DPDK patches and discussions
 help / color / mirror / Atom feed
From: Bruce Richardson <bruce.richardson@intel.com>
To: Shreesh Adiga <16567adigashreesh@gmail.com>
Cc: Konstantin Ananyev <konstantin.v.ananyev@yandex.ru>,
	Jasvinder Singh <jasvinder.singh@intel.com>, <dev@dpdk.org>
Subject: Re: [PATCH] net/crc: reduce usage of static arrays in net_crc_sse.c
Date: Fri, 14 Nov 2025 15:49:06 +0000	[thread overview]
Message-ID: <aRdPcuSLTPah6Zry@bricha3-mobl1.ger.corp.intel.com> (raw)

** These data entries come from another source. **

-- ==== Sys2Proof/Machine/Integer.lean ====
section
/-! DEFINITION. Integer.lean: the integer and bit instructions of groups 0x0 and 0x1 (R326 to R338). -/
namespace Sys2Proof

/-- Width in bits (R303). -/
def IntTy.bits : IntTy → Nat
  | .s32 | .n32 | .b32 => 32
  | .s64 | .n64 => 64
  | .s16 | .n16 => 16
  | .s8 | .n8 => 8
/-- Is the type signed? -/
def IntTy.signed : IntTy → Bool
  | .s32 | .s64 | .s16 | .s8 => true
  | _ => false
/-- A source, read from the low bits of its register and extended by the type (R326). -/
def IntTy.val (t : IntTy) (x : DWord) : Int :=
  if t.signed then Machine.sextInt x.toNat t.bits else (x.toNat % 2 ^ t.bits : Int)
/-- The least and the greatest value of the type. -/
def IntTy.lo (t : IntTy) : Int := if t.signed then -(2 ^ (t.bits - 1) : Int) else 0
def IntTy.hi (t : IntTy) : Int := if t.signed then (2 ^ (t.bits - 1) : Int) - 1 else (2 ^ t.bits : Int) - 1
/-- A result: clamped or wrapped to the type, then extended to the register (R326, R328). -/
def IntTy.put (t : IntTy) (sat : Bool) (r : Int) : DWord :=
  if sat then BitVec.ofInt 64 (if r < t.lo then t.lo else if t.hi < r then t.hi else r)
  else if t.signed then BitVec.ofInt 64 (Machine.sextInt (Machine.wrapN r t.bits) t.bits)
  else BitVec.ofNat 64 (Machine.wrapN r t.bits)

end Sys2Proof

namespace Sys2Proof.Machine

/-- A lane result of one value. -/
def Env.alu (e : Env) (wide : Bool) (d : RegIx) (x : DWord) : LaneRes := .done (e.out wide d x) [] 0

/-! ### Values -/

/-- MULH: bits [2w−1:w] of the exact product. -/
def mulHigh (t : IntTy) (a c : Int) : DWord := BitVec.ofInt 64 ((a * c) / (2 ^ t.bits : Int))
/-- IDIV (R330). -/
def divVal (t : IntTy) (a c : Int) : Int :=
  if c = 0 then (if t.signed then (if 0 ≤ a then -1 else 1) else (2 ^ t.bits : Int) - 1) else Int.tdiv a c
/-- IREM (R330). -/
def remVal (a c : Int) : Int := if c = 0 then a else Int.tmod a c
/-- A comparison (R331). -/
def Cmp.holds (c : Cmp) (a b : Int) : Bool :=
  match c with
  | .eq => decide (a = b)
  | .ne => decide (a ≠ b)
  | .lt => decide (a < b)
  | .le => decide (a ≤ b)
  | .gt => decide (b < a)
  | .ge => decide (b ≤ a)
/-- A predicate combiner (R331). -/
def combine (o : BoolOp) (a b : Bool) : Bool :=
  match o with
  | .and => a && b
  | .or => a || b
  | .xor => a ^^ b
/-- LOP3's table, bitwise (R335). -/
def lop3Val (lut : Byte) (e a c : Word) : Word :=
  BitVec.ofNat 32 (sumN ((List.range 32).map fun i =>
    if lut.getLsbD (4 * b2n (e.getLsbD i) + 2 * b2n (a.getLsbD i) + b2n (c.getLsbD i)) then 2 ^ i else 0))
/-- SHL of a w-bit value (R336). -/
def shlVal (w : Nat) (a : DWord) (n : Nat) : DWord := if w ≤ n then 0 else BitVec.ofNat 64 (a.toNat * 2 ^ n % 2 ^ w)
/-- SHR of a w-bit value (R336). -/
def shrVal (w : Nat) (a : DWord) (n : Nat) : DWord := if w ≤ n then 0 else BitVec.ofNat 64 (a.toNat % 2 ^ w / 2 ^ n)
/-- SAR of a w-bit value (R336). -/
def sarVal (w : Nat) (a : DWord) (n : Nat) : DWord := BitVec.ofInt 64 (sextInt a.toNat w / (2 ^ Nat.min n w : Int))
/-- FSHF (R336). -/
def fshfVal (right : Bool) (a b c : Word) : Word :=
  let x := a.toNat * 2 ^ 32 + b.toNat
  let n := c.toNat % 32
  BitVec.ofNat 32 (if right then x / 2 ^ n else x * 2 ^ n % 2 ^ 64 / 2 ^ 32)
/-- BFX (R337). -/
def bfxVal (signed : Bool) (a c : Word) : Word :=
  let pos := c.toNat % 256
  let len := Nat.min (c.toNat / 256 % 256) 32
  if len = 0 then 0
  else
    let f := (BitVec.signExtend 512 a).toNat
    let x := (if signed then f else a.toNat) / 2 ^ pos % 2 ^ len
    if signed then BitVec.ofInt 32 (sextInt x len) else BitVec.ofNat 32 x
/-- BFI (R337). -/
def bfiVal (a b c : Word) : Word :=
  let pos := c.toNat % 256
  let len := Nat.min (c.toNat / 256 % 256) 32
  let m := BitVec.ofNat 32 ((2 ^ len - 1) * 2 ^ pos)
  (b &&& ~~~ m) ||| (BitVec.ofNat 32 (a.toNat * 2 ^ pos) &&& m)
/-- Number of set bits among the low w. -/
def popVal (w : Nat) (x : DWord) : Nat := ((List.range w).filter fun i => x.getLsbD i).length
/-- Leading zero bits of a w-bit value; w for zero. -/
def clzVal (w : Nat) (x : DWord) : Nat := ((List.range w).find? fun i => x.getLsbD (w - 1 - i)).getD w
/-- Trailing zero bits of a w-bit value; w for zero. -/
def ctzVal (w : Nat) (x : DWord) : Nat := ((List.range w).find? fun i => x.getLsbD i).getD w
/-- A w-bit value reversed. -/
def brevVal (w : Nat) (x : DWord) : DWord :=
  BitVec.ofNat 64 (sumN ((List.range w).map fun i => if x.getLsbD (w - 1 - i) then 2 ^ i else 0))
/-- One byte of PRMT (R338). -/
def prmtByte (a b : Word) (s : Nat) : Nat :=
  let x := b.toNat * 2 ^ 32 + a.toNat
  if s < 8 then x / 2 ^ (8 * s) % 256
  else if s = 8 then 0
  else if s = 9 then 0xFF
  else if s = 14 then 0x7F
  else if s = 15 then 0x80
  else if x.testBit (8 * (s - 10) + 7) then 0xFF else 0
/-- PRMT (R338). -/
def prmtVal (a b c : Word) : Word :=
  BitVec.ofNat 32 (sumN ((List.range 4).map fun k => prmtByte a b (c.toNat / 16 ^ k % 16) * 2 ^ (8 * k)))

/-! ### Integer arithmetic (R328 to R334) -/

/-- The two sources of a word, as values of its type. -/
def Env.ab (e : Env) (t : IntTy) (a : RegIx) (c : Src) : Int × Int := (t.val (e.reg t.wide a), t.val (e.src t.wide c))

def execAdd (h : Hdr) (t : IntTy) (sat : Bool) (d a : RegIx) (c : Src) (s : State) : Host.Outcome State Fault Refusal :=
  s.word (.add h t sat d a c) h (opsOf c) (pure fun e => e.alu t.wide d (t.put sat ((e.ab t a c).1 + (e.ab t a c).2)))

/-- ADDC: the sum with the carry predicate, and the carry out (R329). -/
def execAddc (h : Hdr) (d po a : RegIx) (c : Src) (pi : BitVec 3) (pn : Bool) (s : State) : Host.Outcome State Fault Refusal :=
  s.word (.addc h d po a c pi pn) h {} (pure fun e =>
    let r := carryAdd (e.r32 a) (e.src32 c) (e.ln.pred pi.toNat ^^ pn)
    .done [(d.toNat, r.1)] [(po.toNat, r.2)] 0)

def execSub (h : Hdr) (t : IntTy) (sat : Bool) (d a : RegIx) (c : Src) (s : State) : Host.Outcome State Fault Refusal :=
  s.word (.sub h t sat d a c) h (opsOf c) (pure fun e => e.alu t.wide d (t.put sat ((e.ab t a c).1 - (e.ab t a c).2)))

/-- SUBB: the difference with the borrow predicate, and the borrow out (R329). -/
def execSubb (h : Hdr) (d po a : RegIx) (c : Src) (pi : BitVec 3) (pn : Bool) (s : State) : Host.Outcome State Fault Refusal :=
  s.word (.subb h d po a c pi pn) h {} (pure fun e =>
    let r := borrowSub (e.r32 a) (e.src32 c) (e.ln.pred pi.toNat ^^ pn)
    .done [(d.toNat, r.1)] [(po.toNat, r.2)] 0)

def execMul (h : Hdr) (t : IntTy) (d a : RegIx) (c : Src) (s : State) : Host.Outcome State Fault Refusal :=
  s.word (.mul h t d a c) h (opsOf c) (pure fun e => e.alu t.wide d (t.put false ((e.ab t a c).1 * (e.ab t a c).2)))

def execMulh (h : Hdr) (t : IntTy) (d a : RegIx) (c : Src) (s : State) : Host.Outcome State Fault Refusal :=
  s.word (.mulh h t d a c) h (opsOf c) (pure fun e => e.alu t.wide d (mulHigh t (e.ab t a c).1 (e.ab t a c).2))

/-- MULW: the exact product in a pair (R328). -/
def execMulw (h : Hdr) (t : IntTy) (d a : RegIx) (c : Src) (s : State) : Host.Outcome State Fault Refusal :=
  s.word (.mulw h t d a c) h (opsOf c) (pure fun e =>
    e.alu true d (BitVec.ofInt 64 (t.val (e.reg false a) * t.val (e.src false c))))

def execMad (h : Hdr) (t : IntTy) (d a b : RegIx) (c : Src) (s : State) : Host.Outcome State Fault Refusal :=
  s.word (.mad h t d a b c) h (opsOf c) (pure fun e =>
    e.alu t.wide d (t.put false (t.val (e.reg t.wide a) * t.val (e.reg t.wide b) + t.val (e.src t.wide c))))

/-- MADW: c is a pair (R328). -/
def execMadw (h : Hdr) (t : IntTy) (d a b : RegIx) (c : Src) (s : State) : Host.Outcome State Fault Refusal :=
  s.word (.madw h t d a b c) h (opsOf c) (pure fun e =>
    e.alu true d (BitVec.ofInt 64 (t.val (e.reg false a) * t.val (e.reg false b) + (e.src true c).toNat)))

def execIdiv (h : Hdr) (t : IntTy) (d a : RegIx) (c : Src) (s : State) : Host.Outcome State Fault Refusal :=
  s.word (.idiv h t d a c) h (opsOf c) (pure fun e => e.alu t.wide d (t.put false (divVal t (e.ab t a c).1 (e.ab t a c).2)))

def execIrem (h : Hdr) (t : IntTy) (d a : RegIx) (c : Src) (s : State) : Host.Outcome State Fault Refusal :=
  s.word (.irem h t d a c) h (opsOf c) (pure fun e => e.alu t.wide d (t.put false (remVal (e.ab t a c).1 (e.ab t a c).2)))

def execMin (h : Hdr) (t : IntTy) (d a : RegIx) (c : Src) (s : State) : Host.Outcome State Fault Refusal :=
  s.word (.min h t d a c) h (opsOf c) (pure fun e =>
    e.alu t.wide d (t.put false (if (e.ab t a c).1 ≤ (e.ab t a c).2 then (e.ab t a c).1 else (e.ab t a c).2)))

def execMax (h : Hdr) (t : IntTy) (d a : RegIx) (c : Src) (s : State) : Host.Outcome State Fault Refusal :=
  s.word (.max h t d a c) h (opsOf c) (pure fun e =>
    e.alu t.wide d (t.put false (if (e.ab t a c).1 ≤ (e.ab t a c).2 then (e.ab t a c).2 else (e.ab t a c).1)))

def execAbs (h : Hdr) (t : IntTy) (sat : Bool) (d : RegIx) (c : Src) (s : State) : Host.Outcome State Fault Refusal :=
  s.word (.abs h t sat d c) h (opsOf c) (pure fun e => e.alu t.wide d (t.put sat ((t.val (e.src t.wide c)).natAbs : Int)))

def execNeg (h : Hdr) (t : IntTy) (sat : Bool) (d : RegIx) (c : Src) (s : State) : Host.Outcome State Fault Refusal :=
  s.word (.neg h t sat d c) h (opsOf c) (pure fun e => e.alu t.wide d (t.put sat (-(t.val (e.src t.wide c)))))

/-- ISETP (R331). -/
def execIsetp (h : Hdr) (t : IntTy) (cmp : Cmp) (bop : BoolOp) (pd a : RegIx) (c : Src) (pq : BitVec 3) (pn : Bool)
    (s : State) : Host.Outcome State Fault Refusal :=
  s.word (.isetp h t cmp bop pd a c pq pn) h {} (pure fun e =>
    .done [] [(pd.toNat, combine bop (Cmp.holds cmp (e.ab t a c).1 (e.ab t a c).2) (e.ln.pred pq.toNat ^^ pn))] 0)

/-- SEL (R332). -/
def execSel (h : Hdr) (t : IntTy) (d a : RegIx) (c : Src) (p : BitVec 3) (pn : Bool) (s : State) : Host.Outcome State Fault Refusal :=
  s.word (.sel h t d a c p pn) h {} (pure fun e =>
    e.alu t.wide d (if e.ln.pred p.toNat ^^ pn then e.reg t.wide a else e.src t.wide c))

/-- LEA (R333). -/
def execLea (h : Hdr) (t : IntTy) (d a : RegIx) (c : Src) (k : BitVec 5) (s : State) : Host.Outcome State Fault Refusal :=
  s.word (.lea h t d a c k) h (opsOf c) (pure fun e =>
    e.alu true d (BitVec.ofInt 64 ((e.reg true a).toNat + t.val (e.src t.wide c) * 2 ^ k.toNat)))

def execMov (h : Hdr) (t : IntTy) (d : RegIx) (c : Src) (s : State) : Host.Outcome State Fault Refusal :=
  s.word (.mov h t d c) h (opsOf c) (pure fun e => e.alu t.wide d (e.src t.wide c))

/-- Running of a word whose destination is a g register or not (R334). -/
def opsG (toG : Bool) : WordOps := if toG then { u := true, once := true } else {}

def execMovi (h : Hdr) (t : IntTy) (toG : Bool) (d : RegIx) (i : BitVec 18) (s : State) : Host.Outcome State Fault Refusal :=
  s.word (.movi h t toG d i) h (opsG toG) (pure fun e => e.alu t.wide d (i.signExtend 64))

/-- LIMM: the literal, or under .pc its sum with the address of the word (R334). -/
def execLimm (h : Hdr) (t : IntTy) (pcRel toG : Bool) (d : RegIx) (x : DWord) (s : State) : Host.Outcome State Fault Refusal :=
  s.word (.limm h t pcRel toG d x) h (opsG toG) (fun c l s =>
    ((c.env l).alu t.wide d (if pcRel then c.pc + x else x), s))

/-! ### Bit manipulation (R335 to R338) -/

def execAnd (h : Hdr) (t : IntTy) (d a : RegIx) (c : Src) (s : State) : Host.Outcome State Fault Refusal :=
  s.word (.and h t d a c) h (opsOf c) (pure fun e => e.alu t.wide d (e.reg t.wide a &&& e.src t.wide c))

def execOr (h : Hdr) (t : IntTy) (d a : RegIx) (c : Src) (s : State) : Host.Outcome State Fault Refusal :=
  s.word (.or h t d a c) h (opsOf c) (pure fun e => e.alu t.wide d (e.reg t.wide a ||| e.src t.wide c))

def execXor (h : Hdr) (t : IntTy) (d a : RegIx) (c : Src) (s : State) : Host.Outcome State Fault Refusal :=
  s.word (.xor h t d a c) h (opsOf c) (pure fun e => e.alu t.wide d (e.reg t.wide a ^^^ e.src t.wide c))

def execAndn (h : Hdr) (t : IntTy) (d a : RegIx) (c : Src) (s : State) : Host.Outcome State Fault Refusal :=
  s.word (.andn h t d a c) h (opsOf c) (pure fun e => e.alu t.wide d (e.reg t.wide a &&& ~~~ e.src t.wide c))

def execLop3 (h : Hdr) (t : IntTy) (d a : RegIx) (c : Src) (lut : Byte) (nd : Bool) (s : State) : Host.Outcome State Fault Refusal :=
  s.word (.lop3 h t d a c lut nd) h (opsOf c) (pure fun e =>
    e.alu false d ((lop3Val lut (if nd then 0 else e.r32 d) (e.r32 a) (e.src32 c)).zeroExtend 64))

def execShl (h : Hdr) (t : IntTy) (d a : RegIx) (c : Src) (s : State) : Host.Outcome State Fault Refusal :=
  s.word (.shl h t d a c) h (opsOf c) (pure fun e => e.alu t.wide d (shlVal t.bits (e.reg t.wide a) (e.src32 c).toNat))

def execShr (h : Hdr) (t : IntTy) (d a : RegIx) (c : Src) (s : State) : Host.Outcome State Fault Refusal :=
  s.word (.shr h t d a c) h (opsOf c) (pure fun e => e.alu t.wide d (shrVal t.bits (e.reg t.wide a) (e.src32 c).toNat))

def execSar (h : Hdr) (t : IntTy) (d a : RegIx) (c : Src) (s : State) : Host.Outcome State Fault Refusal :=
  s.word (.sar h t d a c) h (opsOf c) (pure fun e => e.alu t.wide d (sarVal t.bits (e.reg t.wide a) (e.src32 c).toNat))

def execFshf (h : Hdr) (t : IntTy) (right : Bool) (d a b : RegIx) (c : Src) (s : State) : Host.Outcome State Fault Refusal :=
  s.word (.fshf h t right d a b c) h (opsOf c) (pure fun e =>
    e.alu false d ((fshfVal right (e.r32 a) (e.r32 b) (e.src32 c)).zeroExtend 64))

def execBfx (h : Hdr) (t : IntTy) (d a : RegIx) (c : Src) (s : State) : Host.Outcome State Fault Refusal :=
  s.word (.bfx h t d a c) h (opsOf c) (pure fun e =>
    e.alu false d ((bfxVal t.signed (e.r32 a) (e.src32 c)).zeroExtend 64))

def execBfi (h : Hdr) (t : IntTy) (d a b : RegIx) (c : Src) (s : State) : Host.Outcome State Fault Refusal :=
  s.word (.bfi h t d a b c) h (opsOf c) (pure fun e =>
    e.alu false d ((bfiVal (e.r32 a) (e.r32 b) (e.src32 c)).zeroExtend 64))

def execPopc (h : Hdr) (t : IntTy) (d : RegIx) (c : Src) (s : State) : Host.Outcome State Fault Refusal :=
  s.word (.popc h t d c) h (opsOf c) (pure fun e => e.alu false d (BitVec.ofNat 64 (popVal t.bits (e.src t.wide c))))

def execClz (h : Hdr) (t : IntTy) (d : RegIx) (c : Src) (s : State) : Host.Outcome State Fault Refusal :=
  s.word (.clz h t d c) h (opsOf c) (pure fun e => e.alu false d (BitVec.ofNat 64 (clzVal t.bits (e.src t.wide c))))

def execCtz (h : Hdr) (t : IntTy) (d : RegIx) (c : Src) (s : State) : Host.Outcome State Fault Refusal :=
  s.word (.ctz h t d c) h (opsOf c) (pure fun e => e.alu false d (BitVec.ofNat 64 (ctzVal t.bits (e.src t.wide c))))

def execBrev (h : Hdr) (t : IntTy) (d : RegIx) (c : Src) (s : State) : Host.Outcome State Fault Refusal :=
  s.word (.brev h t d c) h (opsOf c) (pure fun e => e.alu t.wide d (brevVal t.bits (e.src t.wide c)))

def execPrmt (h : Hdr) (t : IntTy) (d a b : RegIx) (c : Src) (s : State) : Host.Outcome State Fault Refusal :=
  s.word (.prmt h t d a b c) h (opsOf c) (pure fun e =>
    e.alu false d ((prmtVal (e.r32 a) (e.r32 b) (e.src32 c)).zeroExtend 64))

end Sys2Proof.Machine
end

In-Reply-To: <20251011113202.937991-1-16567adigashreesh@gmail.com>

On Sat, Oct 11, 2025 at 04:59:34PM +0530, Shreesh Adiga wrote:
> Replace the clearing of lower 32 bits of XMM register with blend of
> zero register.
> Remove the clearing of upper 64 bits of tmp1 as it is redundant.
> tmp1 after clearing upper bits was being xor with tmp2 before the
> bits 96:65 from tmp2 were returned. The xor operation of bits 96:65
> remains unchanged due to tmp1 having bits 96:64 cleared to 0.
> After removing the xor operation, the clearing of upper 64 bits of tmp1
> becomes redundant and hence can be removed.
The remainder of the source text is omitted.